Candidates answered questions from moderator and KTTH host Jason Rantz on a wide range of issues, from gun control to immigration, all to answer one simple question: What makes them the best choice to take on Jay Inslee in November?
For some, the message at the gubernatorial debate centered on unifying both Republican and disillusioned independents and Democrats.
“We are all taxpayers first — Democrat, Republican, independent,” said Eyman. “It is the unifying issue in my mind — you can’t do it based on party.”
“We have to [appeal to Democrats] as a Republican Party,” Freed agreed.
Not everyone on the debate stage saw that as a viable strategy, though.
“We have to be true to who we are — we are Republicans. We have to gear toward our Republican voters,” Sakharov said. “We can’t appeal to Democrats — that’s impossible.”
$30 car tabs
With Eyman’s $30 car tab initiative still tied up in court, candidates differed over how the measure was originally conceived. When asked whether Eyman went about his initiative the right way, Sen. Fortunato outlined his own objections.

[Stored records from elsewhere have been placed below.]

theorem leastKey_least (nodes : List Node) (best : Nat) (rest : List Nat) :
    ∀ j ∈ best :: rest, ¬ KeyBelow nodes j (leastKey nodes best rest) := by
  induction rest generalizing best with
  | nil =>
    intro j hj
    simp only [List.mem_singleton] at hj
    subst hj
    simp only [leastKey, KeyBelow]
    omega
  | cons i more ih =>
    intro j hj
    simp only [leastKey]
    have hb := ih (if keyLt nodes i best then i else best)
    have h0 := hb _ List.mem_cons_self
    simp only [List.mem_cons] at hj hb
    by_cases hk : keyLt nodes i best = true
    · simp only [hk, if_true] at hb h0 ⊢
      rcases hj with rfl | rfl | hj
      · rw [keyLt_iff] at hk
        unfold KeyBelow at *
        omega
      · exact h0
      · exact hb j (.inr hj)
    · simp only [hk] at hb h0 ⊢
      rcases hj with rfl | rfl | hj
      · exact h0
      · rw [keyLt_iff] at hk
        unfold KeyBelow at *
        simp only [Bool.false_eq_true, if_false] at *
        omega
      · exact hb j (.inr hj)

/-- `ExtractMin` takes the member of least key and leaves the others (42_tree_builder.md R154). -/
theorem extractMin_spec {nodes : List Node} {pq rest : List Nat} {m : Nat} (h : extractMin nodes pq = some (m, rest)) :
    m ∈ pq ∧ rest = pq.erase m ∧ ∀ j ∈ pq, j ≠ m → KeyBelow nodes m j := by
  cases pq with
  | nil => cases h
  | cons i more =>
    simp only [extractMin, Option.some.injEq, Prod.mk.injEq] at h
    obtain ⟨rfl, rfl⟩ := h
    exact ⟨leastKey_mem nodes i more, rfl, fun j hj hne =>
      keyBelow_of_not nodes (Ne.symm hne) (leastKey_least nodes i more j hj)⟩

theorem extractMin_isSome {nodes : List Node} {pq : List Nat} (h : pq ≠ []) : ∃ m rest, extractMin nodes pq = some (m, rest) := by
  cases pq with
  | nil => exact absurd rfl h
  | cons i more => exact ⟨_, _, rfl⟩

/-! ### The merge loop -/

theorem freqAt_append {nodes : List Node} {i : Nat} (x : List Node) (h : i < nodes.length) :
    freqAt (nodes ++ x) i = freqAt nodes i := by
  simp [freqAt, List.getElem?_append_left h]

theorem keyBelow_append {nodes : List Node} {i j : Nat} (x : List Node) (hi : i < nodes.length) (hj : j < nodes.length) :
    KeyBelow (nodes ++ x) i j ↔ KeyBelow nodes i j := by
  simp [KeyBelow, freqAt_append x hi, freqAt_append x hj]

theorem unmerged_append {nodes : List Node} {i : Nat} (x : List Node) (hi : i ≤ nodes.length) (j : Nat) :
    Unmerged (nodes ++ x) i j ↔ Unmerged nodes i j := by
  simp [Unmerged, List.take_append_of_le_length hi]

/-- Node i of a list is the merge of the two least of the indices unmerged before it. -/
def MergedAt (nodes : List Node) (i : Nat) : Prop :=
  ∃ f l r, nodes[i]? = some (.internal f l r) ∧ f = freqAt nodes l.toNat + freqAt nodes r.toNat ∧
    Unmerged nodes i l.toNat ∧ Unmerged nodes i r.toNat ∧ l ≠ r ∧
    (∀ j, Unmerged nodes i j → j ≠ l.toNat → KeyBelow nodes l.toNat j) ∧
    (∀ j, Unmerged nodes i j → j ≠ l.toNat → j ≠ r.toNat → KeyBelow nodes r.toNat j)

theorem MergedAt.append {nodes : List Node} {i : Nat} (x : List Node) (hi : i < nodes.length) (h : MergedAt nodes i) :
    MergedAt (nodes ++ x) i := by
  obtain ⟨f, l, r, hn, hf, hl, hr, hne, h1, h2⟩ := h
  have hl' : l.toNat < nodes.length := lt_trans hl.1 hi
  have hr' : r.toNat < nodes.length := lt_trans hr.1 hi
  refine ⟨f, l, r, by rw [List.getElem?_append_left hi, hn], ?_, ?_, ?_, hne, ?_, ?_⟩
  · rw [freqAt_append x hl', freqAt_append x hr', hf]
  · exact (unmerged_append x hi.le _).2 hl
  · exact (unmerged_append x hi.le _).2 hr
  · intro j hj hjl
    have hj := (unmerged_append x hi.le _).1 hj
    exact (keyBelow_append x hl' (lt_trans hj.1 hi)).2 (h1 j hj hjl)
  · intro j hj hjl hjr
    have hj := (unmerged_append x hi.le _).1 hj
    exact (keyBelow_append x hr' (lt_trans hj.1 hi)).2 (h2 j hj hjl hjr)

“I ran a clean bill,” he noted, referring to his recently-introduced bill in the state Legislature. “People wanted $30 car tabs, that’s what this is; no ambiguity. Had it just been $30 car tabs, there would be no challenge in the court, and everybody would have been happy.”
Gun rights
Gun rights was one topic that no candidate disagreed on, with all of them voicing their support for 2nd Amendment protections.
“1639 was an atrocious initiative,” said Eyman, referring to a stringent gun control measure approved by voters in 2018.
“The 2nd Amendment makes this country unique — that’s what it is the best country in the world,” Sakharov said.
Who can beat Jay Inslee?
Facing questions about whether he’s too moderate in a crowded Republican field, Freed pointed to his experience as Bothell’s mayor and a city council member as evidence of his political acumen.
“I believe that running for governor, we need diverse ideas, and I have that diverse experience to address those ideas,” he described.
Others like Culp, though, billed their background in law enforcement.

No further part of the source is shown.